In contrast to the high rate of mutations associated with resistance to NRTIs and NNRTIs, there were few mutations associated with PI/r resistance. We documented 25 positions of mutations among 57 HIV-1-infected patients who developed this type of resistance. Several cases of mutations were found with a predominance of the M46I and L76V/E mutation types, and each represented 24% of the total. The CRF01_AE and CRF02_AG strains harbored most of the mutational positions. One subtype D and one URF (G/CRF02_AG/A) developed two mutations, at positions I50 and L76 and positions M46 and I84, respectively.

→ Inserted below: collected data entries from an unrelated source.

/-- One output in a release gate (R24, R25): carrier, symbol counted from the epoch, release in array time, and what leaves. -/
structure GateEntry where
  kind : GateKind
  carrier : Nat
  /-- The record under which the symbol was worked. -/
  form : CarrierRec
  symbol : Nat
  release : Nat
  /-- Chunks that an array-joint symbol still waits for. -/
  wait : Nat
  /-- Configuration epoch of the symbol (R47). -/
  epoch : Nat
  /-- Records toward the stair ports. -/
  msgs : List StairMsg
  /-- Uplink frames, which take their sequence IDs at the release. -/
  frames : List UFrame
  /-- Downlink data that met the deadline, with the beams of the sections in force, precoded with the state in force at the symbol's
  boundary (R47). -/
  data : List PrbData
  force : List CForce
  /-- Counters that advance at the release (R48): register address and increment. -/
  counts : List (Nat × Nat)
deriving DecidableEq, Repr, Inhabited
/-- The state of the block. -/
structure State where
  /-- Time since power-on in ticks of 3932.16 MHz, the model's own ruler (DESIGN CHOICE, log entry 1). -/
  now : Nat
  /-- The register file, in canonical form (RegFile.wf). -/
  regs : List (Nat × Word)
  /-- The 96 MiB of shared memory by window offset (R696), in canonical form (Memory.wf). -/
  mem : List Host.Cell
  /-- TRIM registers written by the host since the trim set was loaded (R647); the others read as the factory set. -/
  trims : List (Nat × Word)
  /-- The receive-gain trims in force on the paths, taken up at update points (R648). -/
  trimsRx : List (Nat × Word)
  /-- The delay trims in force, taken up at planning-slot boundaries, and the reference-tone trims, at LOOP windows (R648). -/
  trimsDelay : List (Nat × Word)
  trimsTone : List (Nat × Word)
  /-- The trim set is loaded (R644). -/
  trimsLoaded : Bool
  /-- TRIM registers whose OTP word fails its ECC (R644), by address, as the last full reset that names failures gave them. -/
  trimsBad : List Nat
  chans : List HostChan
  sessions : List (Option Session)
  keep : Keep
  sec : Security
  image : ImageState
  boot : BootState
  txn : TxnState
  radio : RadioState
  clock : ClockState
  /-- The fault log ring, newest first (R546). -/
  log : List LogRecord
  /-- Levels of the pins INT_N and FAULT_N: asserted (R670, R671). -/
  intN : Bool
  faultN : Bool
  carriers : List CarrierState
  cap : CapState
  obs : List ObsGroup
  obsPath : List ObsPath
  /-- The release gates (R24). -/
  gates : List GateEntry
  /-- Released downlink samples that still shape the output, and the array time up to which DAC samples have left. -/
  txBlocks : List TxBlock
  txDone : Nat
  /-- How many free values have been drawn (the model's own, DESIGN CHOICE, log entry 27). -/
  free : Nat
  beam : BeamState
  fh : FhState
  /-- The work of H0 to H135, the alcoves, and the flits in the corridors in order of sending. -/
  halls : List Hall
  alcoves : List Alcove
  flits : List Flit
  /-- Router outputs, as 8 × tile + port, with the grants in a row that their lower classes have waited through: of C-0 by C-1, C-2, C-3, of C-1
  by C-2, C-3, of C-2 by C-3 (R362). -/
  routers : List (Nat × List Nat)
  stair : StairState
  ota : OtaState
  recov : RecState
  energy : EnergyState
  hk : HkState
  /-- Instants that are armed. -/
  timers : List (Timer × Nat)
  /-- Everything sent so far, oldest first. -/
  out : List Output
  /-- The commands that wait, first in, first out. -/
  pending : List Instr
deriving DecidableEq, Repr

/-- No meaning stops with a fault: every command the table lists has an effect (DEDUCED, log entry 4). -/
inductive Fault where
  /-- Raised by no meaning; the constructor keeps the type inhabited. Safe. -/
  | none
deriving DecidableEq, Repr

/-- Why a command has no outcome. -/
inductive Refusal where
  /-- Raised by an arm of `exec` whose command has no meaning yet. Safe: the run stops. -/
  | notModelled (mnemonic : String)
deriving DecidableEq, Repr

/-- The state at the release of RESET_N of a new device: registers at their reset values (R697), an erased keep, customer OTP all
0 (R684), no image (R89). -/
def State.reset : State where
  now := 0
  regs := [(0x10, 0x0220FF00)]
  mem := []
  trims := []
  trimsRx := []
  trimsDelay := []
  trimsTone := []
  trimsLoaded := false
  trimsBad := []
  chans := List.replicate 9 HostChan.reset
  sessions := List.replicate 8 none
  keep := Keep.erased
  sec := Security.reset
  image := ImageState.reset
  boot := BootState.reset
  txn := TxnState.reset
  radio := RadioState.reset
  clock := ClockState.reset
  log := []
  intN := false
  faultN := false
  carriers := List.replicate 8 CarrierState.off
  cap := { armed := false, recording := false, ctl := 0, trig := 0, start := 0, data := [] }
  obs := List.replicate 8 ObsGroup.reset
  obsPath := List.replicate 64 ObsPath.reset
  gates := []
  txBlocks := []
  txDone := 0
  free := 0
  beam := BeamState.reset
  fh := FhState.reset
  halls := (List.range 136).map Hall.empty
  alcoves := List.replicate 8 { serves := none, retired := false }
  flits := []
  routers := []
  stair := StairState.reset
  ota := OtaState.reset
  recov := RecState.reset
  energy := EnergyState.reset
  hk := HkState.reset
  timers := []
  out := []
  pending := []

Subtypes A3, B, C, and D, CRF06_cpx, CRF09_cpx, and the URFs (CRF02_AG/A, CRF02_AG/A3, CRF02_AG/CRF06_cpx, CRF02_AG/U/CRF02_AG, CRF09_cpx/CRF02_AG, CRF02_AG/C/A, and CRF11_cpx/CRF02_AG) contained any mutations associated with PI/r resistance.
DISCUSSION
In this study, we investigated the prevalence of HIV-1 drug resistance mutations and the genetic variability among Senegalese patients undergoing HAART in the public health system. This work is in contrast to structural prospective studies, as we conducted a cross-sectional study of 72 patients with known virological failure (≥3 log10 copies/ml) while undergoing treatment. This study identified a predominance of the CRF02_AG strains (43/72, 59.72%), the circulation of eight subtypes/CRFs, and 11 URFs, representative of a very high level of genetic diversity, in accordance with previously published studies (16). However, the subtype/CRF distribution can change over time in some high-risk groups, such as female sex workers (3). A very high level of genetic diversity with a substantial number of URFs and an increased prevalence of subtype C strains was previously described in untreated Senegalese patients from 1998 to 2007 (1).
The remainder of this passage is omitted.